-- ==== Sys2Proof/Machine/Early.lean ====
section
/-!
DEFINITION. Reads that loads make before they issue (R253; entry 104): a load is not ordered after an earlier read of its group by
control dependence alone, nor after an earlier store to other bytes.
-/

namespace Sys2Proof.Machine

namespace State

/-- Registers that the outstanding operations of a group will write. -/
def awaited (g : GroupSys) : List Nat :=
  (g.loads.map fun p => p.act.vdests.map (64 + ·) ++ p.act.sdests ++ p.act.pdests.map (192 + ·)).flatten

/-- A read of `n` bytes at a place may come before what the group has outstanding: none of that is an acquire, and none touches a byte of
it (R253 cases 1 and 5). -/
def precedes (g : GroupSys) (place : Place) (n : Nat) : Bool :=
  (openOps g).all fun p => !p.tries && !g.acqAfter.contains p.id && p.accesses.all fun a => !a.place.meets a.n place n

/-- The place that an early read names, where the group may read it now; a peer device's page is none. -/
def earlyPlace (s : State) (e : EarlyPick) (context : Nat) : Option Place :=
  match e.pad with
  | some core => if clusterOf core = clusterOf e.core && s.slotHeld context core e.addr then some (.spad core e.addr) else none
  | none =>
      match s.checkPage e.core context [] e.addr .read with
      | .page leaf level => (match s.placeFor e.core leaf level e.addr with
          | .mem pa => some (.mem pa)
          | _ => none)
      | _ => none

/-- A load still to issue reads now (R249, R253), where that meets no error. -/
def takeEarly (s : State) (e : EarlyPick) : State :=
  let gk := groupKey e.core e.slot
  let g := s.sysAt gk
  let context := (s.blockAt (s.groupAt gk).block).context
  match if (s.groups.at? gk).isSome && [1, 2, 4, 8, 16, 32].contains e.n && e.addr % e.n = 0 then s.earlyPlace e context else none with
  | some place =>
      let a : Access := { lane := 0, place, va := e.addr, n := e.n, data := 0, dead := false }
      if !precedes g place e.n || s.hazardOf context true a ≠ none then s
      else
        let old := g.early.filter fun x => !x.place.meets x.n place e.n
        s.setSysAt gk { g with early := old ++
          [{ place, va := e.addr, n := e.n, value := s.cellValue (e.n = 32) a, dirty := awaited g }] }
  | none => s

/-- An early read after words `l` of its group have issued, `posted` their accesses with whether they read: registers that depend on what
the group still awaits are marked, those written anew otherwise are not. None where its load must follow a word, or where a word has read
or written a byte of it otherwise than the load that it stands for (R253). -/
def EarlyRead.after (l : List Instr) (full : Bool) (posted : List (Access × Bool)) (e : EarlyRead) : Option EarlyRead :=
  let marked := fun (rs : List Reg) => rs.any fun r => e.dirty.contains r.number
  let reads := fun (i : Instr) => i.scalarReads ++ (i.vspans.map fun v => regsV v.1 v.2).flatten
  let taints := fun (i : Instr) => i.counted.isSome || marked (reads i)
  let out := fun (is : List Instr) => (is.map fun i => i.dests.map Reg.number).flatten
  let wrote := out (l.filter taints)
  let clean := out (l.filter fun i => !taints i && (full || i.vspans.isEmpty))
  if !l.all Instr.quiet || (posted.any fun a => a.1.place.meets a.1.n e.place e.n &&
      (!a.2 || a.1.place ≠ e.place || a.1.n ≠ e.n || marked (l.map Instr.addressReads).flatten)) then none
  else some { e with dirty := distinct (e.dirty.filter (!clean.contains ·) ++ wrote) }

/-- Accesses that the words just issued have posted, with whether each is a plain read. -/
def justPosted (g : GroupSys) (now : Nat) : List (Access × Bool) :=
  (((g.ld ++ g.st).filter fun p => p.issued == now).map fun p => p.accesses.map fun a => (a, match p.act with
    | .load _ _ | .scalarLoad _ _ | .latRead _ _ => true
    | _ => false)).flatten

/-- The state after an issue group of split `s.cur` has issued: what of its group's early reads stands. -/
def afterWords (s : State) (l : List Reading) (t : State) : State :=
  let g := t.sysAt s.gkey
  if g.early.isEmpty || t.last = .held then t
  else
    let words := l.map fun i => match i with
      | .plain (.wait ld st cp tm) => if (s.sysAt s.gkey).cp.isEmpty && (s.sysAt s.gkey).tm.isEmpty then .nop else .wait ld st cp tm
      | .plain i => i
      | .sys _ => .exit
    let full := s.active = BitVec.allOnes 96
    t.setSysAt s.gkey { g with early := g.early.filterMap (EarlyRead.after words full (justPosted g t.now)) }

end State

end Sys2Proof.Machine
end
━━━━━━━━━━━━━━━━
### [What the task asks]
Starting from the first line of the records above, retype each line exactly up to and including the one that contains "def awaited (g", and nothing more.

### [Exercise response]
-- ==== Sys2Proof/Machine/Early.lean ====
section
/-!
DEFINITION. Reads that loads make before they issue (R253; entry 104): a load is not ordered after an earlier read of its group by
control dependence alone, nor after an earlier store to other bytes.
-/

namespace Sys2Proof.Machine

namespace State

/-- Registers that the outstanding operations of a group will write. -/
def awaited (g : GroupSys) : List Nat :=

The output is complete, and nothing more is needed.